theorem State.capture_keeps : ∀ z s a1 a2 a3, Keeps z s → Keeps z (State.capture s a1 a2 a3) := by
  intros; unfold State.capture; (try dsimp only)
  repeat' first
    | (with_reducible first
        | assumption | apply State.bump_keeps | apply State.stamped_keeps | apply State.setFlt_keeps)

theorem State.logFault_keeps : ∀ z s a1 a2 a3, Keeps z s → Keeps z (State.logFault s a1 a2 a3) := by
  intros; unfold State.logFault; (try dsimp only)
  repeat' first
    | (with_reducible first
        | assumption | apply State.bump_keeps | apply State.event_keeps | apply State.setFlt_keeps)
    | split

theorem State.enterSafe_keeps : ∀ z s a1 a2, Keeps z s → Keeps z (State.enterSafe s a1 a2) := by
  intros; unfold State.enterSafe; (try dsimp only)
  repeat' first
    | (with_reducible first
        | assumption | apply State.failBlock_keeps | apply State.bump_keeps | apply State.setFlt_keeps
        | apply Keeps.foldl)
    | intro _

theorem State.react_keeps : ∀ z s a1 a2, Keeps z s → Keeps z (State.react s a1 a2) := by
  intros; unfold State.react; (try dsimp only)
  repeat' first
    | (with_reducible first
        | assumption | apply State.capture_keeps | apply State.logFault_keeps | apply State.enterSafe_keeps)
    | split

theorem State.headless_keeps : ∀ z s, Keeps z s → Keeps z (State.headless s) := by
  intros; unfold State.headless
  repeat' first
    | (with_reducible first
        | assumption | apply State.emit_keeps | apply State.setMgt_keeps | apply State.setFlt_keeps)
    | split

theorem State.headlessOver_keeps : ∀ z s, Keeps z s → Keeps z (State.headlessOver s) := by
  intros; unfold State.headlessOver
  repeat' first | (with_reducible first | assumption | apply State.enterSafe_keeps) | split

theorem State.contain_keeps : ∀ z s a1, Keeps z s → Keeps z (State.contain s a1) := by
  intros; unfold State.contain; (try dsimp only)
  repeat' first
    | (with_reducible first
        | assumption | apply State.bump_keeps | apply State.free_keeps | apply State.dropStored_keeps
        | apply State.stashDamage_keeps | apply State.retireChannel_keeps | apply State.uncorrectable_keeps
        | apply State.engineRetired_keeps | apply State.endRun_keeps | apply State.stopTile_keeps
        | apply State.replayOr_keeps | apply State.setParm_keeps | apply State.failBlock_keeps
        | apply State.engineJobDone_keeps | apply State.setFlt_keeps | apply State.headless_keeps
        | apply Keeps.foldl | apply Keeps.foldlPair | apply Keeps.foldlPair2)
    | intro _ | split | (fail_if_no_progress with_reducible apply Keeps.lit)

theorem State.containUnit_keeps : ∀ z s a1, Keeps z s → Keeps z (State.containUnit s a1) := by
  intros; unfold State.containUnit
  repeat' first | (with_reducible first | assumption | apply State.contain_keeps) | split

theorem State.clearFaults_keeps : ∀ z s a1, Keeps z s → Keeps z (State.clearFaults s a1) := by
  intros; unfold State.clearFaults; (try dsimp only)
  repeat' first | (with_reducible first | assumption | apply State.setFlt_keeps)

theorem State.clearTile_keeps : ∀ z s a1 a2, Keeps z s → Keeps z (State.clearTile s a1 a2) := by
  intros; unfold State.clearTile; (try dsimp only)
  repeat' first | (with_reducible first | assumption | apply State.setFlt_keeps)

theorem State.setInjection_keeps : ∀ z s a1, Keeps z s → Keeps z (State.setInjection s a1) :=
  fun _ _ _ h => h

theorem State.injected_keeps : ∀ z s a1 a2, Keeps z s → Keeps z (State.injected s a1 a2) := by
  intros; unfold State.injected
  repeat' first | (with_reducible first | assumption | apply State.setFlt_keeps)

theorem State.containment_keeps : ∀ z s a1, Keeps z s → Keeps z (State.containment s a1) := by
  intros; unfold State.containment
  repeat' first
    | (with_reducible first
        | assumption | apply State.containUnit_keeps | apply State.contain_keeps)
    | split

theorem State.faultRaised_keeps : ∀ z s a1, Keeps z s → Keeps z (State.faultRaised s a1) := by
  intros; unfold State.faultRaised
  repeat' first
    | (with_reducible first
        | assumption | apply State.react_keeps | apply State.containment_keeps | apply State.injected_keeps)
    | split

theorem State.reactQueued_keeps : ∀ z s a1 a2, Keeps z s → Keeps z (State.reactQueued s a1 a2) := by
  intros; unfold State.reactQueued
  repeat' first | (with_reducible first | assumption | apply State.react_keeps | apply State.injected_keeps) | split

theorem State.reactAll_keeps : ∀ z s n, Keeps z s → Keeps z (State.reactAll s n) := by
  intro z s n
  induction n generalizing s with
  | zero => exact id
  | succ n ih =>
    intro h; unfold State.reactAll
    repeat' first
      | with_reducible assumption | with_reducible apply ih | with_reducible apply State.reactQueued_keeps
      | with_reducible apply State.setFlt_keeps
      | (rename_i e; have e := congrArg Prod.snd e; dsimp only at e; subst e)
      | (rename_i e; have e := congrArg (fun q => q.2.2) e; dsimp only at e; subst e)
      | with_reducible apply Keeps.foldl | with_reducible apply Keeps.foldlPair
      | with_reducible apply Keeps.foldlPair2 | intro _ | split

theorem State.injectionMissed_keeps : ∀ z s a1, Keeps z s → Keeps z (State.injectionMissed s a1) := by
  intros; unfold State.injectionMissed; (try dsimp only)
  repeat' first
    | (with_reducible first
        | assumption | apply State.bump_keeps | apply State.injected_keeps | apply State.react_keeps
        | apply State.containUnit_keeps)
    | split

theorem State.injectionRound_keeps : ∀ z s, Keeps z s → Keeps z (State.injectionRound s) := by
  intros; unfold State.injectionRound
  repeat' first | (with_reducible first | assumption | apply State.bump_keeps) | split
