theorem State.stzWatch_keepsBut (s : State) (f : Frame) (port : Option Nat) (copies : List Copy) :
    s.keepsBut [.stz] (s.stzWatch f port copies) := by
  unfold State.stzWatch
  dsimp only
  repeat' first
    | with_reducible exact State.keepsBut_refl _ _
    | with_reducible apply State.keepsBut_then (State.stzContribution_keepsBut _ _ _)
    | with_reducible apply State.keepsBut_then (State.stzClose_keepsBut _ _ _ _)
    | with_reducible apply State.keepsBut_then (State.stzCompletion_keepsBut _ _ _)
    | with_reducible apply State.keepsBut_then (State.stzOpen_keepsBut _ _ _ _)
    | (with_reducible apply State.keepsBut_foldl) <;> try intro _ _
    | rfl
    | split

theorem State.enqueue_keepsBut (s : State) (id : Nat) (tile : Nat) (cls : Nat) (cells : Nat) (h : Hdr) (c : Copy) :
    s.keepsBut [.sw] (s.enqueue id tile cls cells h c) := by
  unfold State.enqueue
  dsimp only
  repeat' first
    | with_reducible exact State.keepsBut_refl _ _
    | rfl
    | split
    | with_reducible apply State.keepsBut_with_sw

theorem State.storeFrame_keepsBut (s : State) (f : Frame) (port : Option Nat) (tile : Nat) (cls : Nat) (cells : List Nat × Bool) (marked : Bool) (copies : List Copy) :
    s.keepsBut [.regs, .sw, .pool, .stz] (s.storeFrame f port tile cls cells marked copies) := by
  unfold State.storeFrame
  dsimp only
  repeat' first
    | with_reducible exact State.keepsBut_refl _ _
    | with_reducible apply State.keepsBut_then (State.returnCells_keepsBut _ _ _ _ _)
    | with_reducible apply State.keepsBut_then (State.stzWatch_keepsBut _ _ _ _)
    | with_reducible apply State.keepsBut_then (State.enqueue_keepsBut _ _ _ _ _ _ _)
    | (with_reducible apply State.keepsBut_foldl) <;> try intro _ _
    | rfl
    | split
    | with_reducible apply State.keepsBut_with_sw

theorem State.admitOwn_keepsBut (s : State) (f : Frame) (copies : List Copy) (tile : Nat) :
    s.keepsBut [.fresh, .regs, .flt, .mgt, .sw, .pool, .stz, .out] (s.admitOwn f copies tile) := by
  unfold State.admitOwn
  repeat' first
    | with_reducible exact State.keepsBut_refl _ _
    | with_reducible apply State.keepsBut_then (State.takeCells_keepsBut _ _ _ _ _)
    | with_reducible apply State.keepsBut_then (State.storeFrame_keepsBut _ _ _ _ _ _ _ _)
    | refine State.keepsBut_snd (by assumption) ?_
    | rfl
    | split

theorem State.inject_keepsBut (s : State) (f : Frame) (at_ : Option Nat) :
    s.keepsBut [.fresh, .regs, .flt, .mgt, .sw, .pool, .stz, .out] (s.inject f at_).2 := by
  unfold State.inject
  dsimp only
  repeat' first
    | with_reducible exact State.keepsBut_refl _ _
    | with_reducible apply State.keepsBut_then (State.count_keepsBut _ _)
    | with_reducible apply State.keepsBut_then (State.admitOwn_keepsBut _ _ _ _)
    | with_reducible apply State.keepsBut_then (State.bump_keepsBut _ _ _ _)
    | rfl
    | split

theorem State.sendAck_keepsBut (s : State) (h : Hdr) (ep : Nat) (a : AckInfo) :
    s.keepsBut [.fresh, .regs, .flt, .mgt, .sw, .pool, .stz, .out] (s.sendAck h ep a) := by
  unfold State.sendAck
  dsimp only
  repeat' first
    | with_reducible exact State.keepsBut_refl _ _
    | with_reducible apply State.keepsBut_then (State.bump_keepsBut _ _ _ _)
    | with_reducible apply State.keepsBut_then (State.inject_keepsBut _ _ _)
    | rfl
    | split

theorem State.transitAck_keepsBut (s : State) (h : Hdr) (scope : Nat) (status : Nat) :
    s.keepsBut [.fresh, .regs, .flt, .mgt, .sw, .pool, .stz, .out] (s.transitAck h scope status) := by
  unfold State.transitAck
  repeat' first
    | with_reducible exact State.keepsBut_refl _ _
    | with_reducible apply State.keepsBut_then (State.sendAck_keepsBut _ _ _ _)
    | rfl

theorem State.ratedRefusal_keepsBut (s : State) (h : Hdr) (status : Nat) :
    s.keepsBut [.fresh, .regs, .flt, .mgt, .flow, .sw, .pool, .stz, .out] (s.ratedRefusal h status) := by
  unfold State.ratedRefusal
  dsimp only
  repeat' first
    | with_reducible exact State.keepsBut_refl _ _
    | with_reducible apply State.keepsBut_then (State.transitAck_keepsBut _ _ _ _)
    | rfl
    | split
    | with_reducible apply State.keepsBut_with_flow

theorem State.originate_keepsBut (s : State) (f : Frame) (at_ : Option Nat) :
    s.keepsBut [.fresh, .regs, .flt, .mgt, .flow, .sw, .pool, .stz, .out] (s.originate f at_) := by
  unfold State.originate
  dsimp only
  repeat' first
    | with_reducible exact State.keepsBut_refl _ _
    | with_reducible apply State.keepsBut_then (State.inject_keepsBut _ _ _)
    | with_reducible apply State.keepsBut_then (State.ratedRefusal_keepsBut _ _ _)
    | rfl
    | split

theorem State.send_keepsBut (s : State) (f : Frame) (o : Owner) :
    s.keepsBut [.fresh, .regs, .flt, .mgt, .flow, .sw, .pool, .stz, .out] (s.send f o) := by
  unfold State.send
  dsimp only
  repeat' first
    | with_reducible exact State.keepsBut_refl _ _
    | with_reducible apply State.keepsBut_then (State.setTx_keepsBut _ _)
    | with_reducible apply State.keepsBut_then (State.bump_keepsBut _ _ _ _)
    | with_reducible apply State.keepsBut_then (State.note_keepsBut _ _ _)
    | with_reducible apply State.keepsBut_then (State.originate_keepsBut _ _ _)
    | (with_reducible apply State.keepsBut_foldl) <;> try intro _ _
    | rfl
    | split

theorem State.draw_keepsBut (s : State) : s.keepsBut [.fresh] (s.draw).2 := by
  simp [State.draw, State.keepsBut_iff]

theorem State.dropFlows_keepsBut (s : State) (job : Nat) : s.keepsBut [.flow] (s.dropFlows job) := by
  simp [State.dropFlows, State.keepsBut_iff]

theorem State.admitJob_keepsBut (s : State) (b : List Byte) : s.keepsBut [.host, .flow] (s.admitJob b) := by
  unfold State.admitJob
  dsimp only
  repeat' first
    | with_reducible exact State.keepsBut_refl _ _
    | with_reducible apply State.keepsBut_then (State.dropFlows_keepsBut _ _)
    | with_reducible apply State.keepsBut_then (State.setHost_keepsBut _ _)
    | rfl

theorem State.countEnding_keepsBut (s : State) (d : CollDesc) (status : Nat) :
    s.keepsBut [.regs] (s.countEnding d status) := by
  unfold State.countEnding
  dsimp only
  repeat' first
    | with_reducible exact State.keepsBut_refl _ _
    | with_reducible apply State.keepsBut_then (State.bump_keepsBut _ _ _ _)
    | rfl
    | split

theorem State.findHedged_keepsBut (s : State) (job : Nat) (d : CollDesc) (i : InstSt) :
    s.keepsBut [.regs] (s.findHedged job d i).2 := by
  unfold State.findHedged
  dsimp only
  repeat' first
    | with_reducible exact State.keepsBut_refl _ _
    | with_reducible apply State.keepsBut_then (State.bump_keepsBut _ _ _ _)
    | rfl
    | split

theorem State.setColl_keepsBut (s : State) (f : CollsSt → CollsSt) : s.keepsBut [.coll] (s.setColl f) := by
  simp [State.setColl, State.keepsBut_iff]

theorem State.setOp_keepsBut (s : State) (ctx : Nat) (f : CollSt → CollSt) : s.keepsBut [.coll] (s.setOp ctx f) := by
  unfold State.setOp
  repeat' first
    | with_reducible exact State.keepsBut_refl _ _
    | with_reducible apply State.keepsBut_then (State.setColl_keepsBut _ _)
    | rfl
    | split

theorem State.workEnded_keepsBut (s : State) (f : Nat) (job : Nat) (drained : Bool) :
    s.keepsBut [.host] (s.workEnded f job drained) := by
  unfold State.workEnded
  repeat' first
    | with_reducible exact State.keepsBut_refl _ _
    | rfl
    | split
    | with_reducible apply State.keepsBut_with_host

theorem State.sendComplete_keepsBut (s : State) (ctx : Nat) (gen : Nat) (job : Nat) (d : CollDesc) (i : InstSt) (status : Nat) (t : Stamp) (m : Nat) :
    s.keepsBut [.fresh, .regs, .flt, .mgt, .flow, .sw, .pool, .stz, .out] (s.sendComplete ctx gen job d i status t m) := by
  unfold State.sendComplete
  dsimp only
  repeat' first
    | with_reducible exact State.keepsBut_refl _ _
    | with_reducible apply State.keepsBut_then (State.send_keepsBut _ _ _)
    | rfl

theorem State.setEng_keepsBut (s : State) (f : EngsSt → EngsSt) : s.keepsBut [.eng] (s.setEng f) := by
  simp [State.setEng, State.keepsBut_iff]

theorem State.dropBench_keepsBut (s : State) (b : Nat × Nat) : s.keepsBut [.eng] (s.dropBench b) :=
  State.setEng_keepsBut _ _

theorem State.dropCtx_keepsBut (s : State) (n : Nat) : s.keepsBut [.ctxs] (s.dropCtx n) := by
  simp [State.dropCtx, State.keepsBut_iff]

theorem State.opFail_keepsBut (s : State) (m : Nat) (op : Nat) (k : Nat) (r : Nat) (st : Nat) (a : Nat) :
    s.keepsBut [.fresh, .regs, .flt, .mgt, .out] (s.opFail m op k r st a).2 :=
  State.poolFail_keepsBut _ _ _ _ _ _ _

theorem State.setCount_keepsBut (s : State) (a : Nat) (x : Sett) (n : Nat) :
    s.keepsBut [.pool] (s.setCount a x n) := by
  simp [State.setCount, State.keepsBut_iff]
###
**Aim of the task**
Only the lines from the one that contains "status t m) := by" to the end of the data should be output, exactly as they appear.

**Exercise solution**
    s.keepsBut [.fresh, .regs, .flt, .mgt, .flow, .sw, .pool, .stz, .out] (s.sendComplete ctx gen job d i status t m) := by
  unfold State.sendComplete
  dsimp only
  repeat' first
    | with_reducible exact State.keepsBut_refl _ _
    | with_reducible apply State.keepsBut_then (State.send_keepsBut _ _ _)
    | rfl

theorem State.setEng_keepsBut (s : State) (f : EngsSt → EngsSt) : s.keepsBut [.eng] (s.setEng f) := by
  simp [State.setEng, State.keepsBut_iff]

theorem State.dropBench_keepsBut (s : State) (b : Nat × Nat) : s.keepsBut [.eng] (s.dropBench b) :=
  State.setEng_keepsBut _ _

theorem State.dropCtx_keepsBut (s : State) (n : Nat) : s.keepsBut [.ctxs] (s.dropCtx n) := by
  simp [State.dropCtx, State.keepsBut_iff]

theorem State.opFail_keepsBut (s : State) (m : Nat) (op : Nat) (k : Nat) (r : Nat) (st : Nat) (a : Nat) :
    s.keepsBut [.fresh, .regs, .flt, .mgt, .out] (s.opFail m op k r st a).2 :=
  State.poolFail_keepsBut _ _ _ _ _ _ _

theorem State.setCount_keepsBut (s : State) (a : Nat) (x : Sett) (n : Nat) :
    s.keepsBut [.pool] (s.setCount a x n) := by
  simp [State.setCount, State.keepsBut_iff]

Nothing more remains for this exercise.